**GOAL OF THE EXERCISE**
Print the listing exactly, but only as far as the line containing "opaque freeBool : Nat → Bool". The first line and that line are both included.

**DATA LISTING**
---

-- ==== Sys2Proof/Config.lean ====
section
/-!
DEFINITION. What one F9 fixes and what the spec leaves open: free values, as constants without a body. A statement
about any of them holds for every value.
-/
namespace Sys2Proof.Config

/-- The free bit number `n`: the choices of agents whose order or timing the spec does not fix (log 4). -/
opaque freeBool : Nat → Bool

/-- The free word number `n`: values the spec leaves open (log 5). -/
opaque freeWord : Nat → Word

/-- How far the Postmark count moves with step `n` of the model (R3, R444, R455; log 6). -/
opaque postmarkTick : Nat → Dword

/-- Whether a P-521 ECDSA signature (r, s) over a SHA-512 digest verifies under a key: slot `k` of partition `p` is key
32 + 16p + k, the key of the configuration record that signs microcode is 16, the key under which the configuration record
and the firmware are signed is 0 (R10, R350, R401, R447; log 7). -/
opaque ecdsaVerifies : (key : Nat) → (digest r s : Nat) → Bool

/-- The P-521 ECDSA signature (r, s) of a SHA-512 digest under a private key (R453; log 7). -/
opaque ecdsaSign : (secret digest : Nat) → Nat × Nat

/-- The pattern an approximate special function answers, by its minor, format, source pattern and `%mode` FTZ
(R115; log 8): used only where it lies within the bound that R115 gives. -/
opaque approx : (minor kind src : Nat) → (ftz : Bool) → Nat

/-- The bytes of the firmware that the root monitor loads, which the spec names without giving them (R453; log 7). -/
opaque firmwareBytes : List Byte

/-- The signed bytes of a configuration record and its signature (r, s), whose places the spec does not give (R10, R447;
log 7). -/
opaque recordSignature : (record : List Byte) → List Byte × Nat × Nat

/-- The signature (r, s) of the loaded firmware (R10; log 7). -/
opaque firmwareSignature : Nat × Nat

/-- The power-on personality that a configuration record gives an edge group (R429; log 19). -/
opaque configPersonality : (record : List Byte) → (group : Nat) → Nat

end Sys2Proof.Config
end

---

**SOLUTION FOR THIS EXERCISE**
-- ==== Sys2Proof/Config.lean ====
section
/-!
DEFINITION. What one F9 fixes and what the spec leaves open: free values, as constants without a body. A statement
about any of them holds for every value.
-/
namespace Sys2Proof.Config

/-- The free bit number `n`: the choices of agents whose order or timing the spec does not fix (log 4). -/
opaque freeBool : Nat → Bool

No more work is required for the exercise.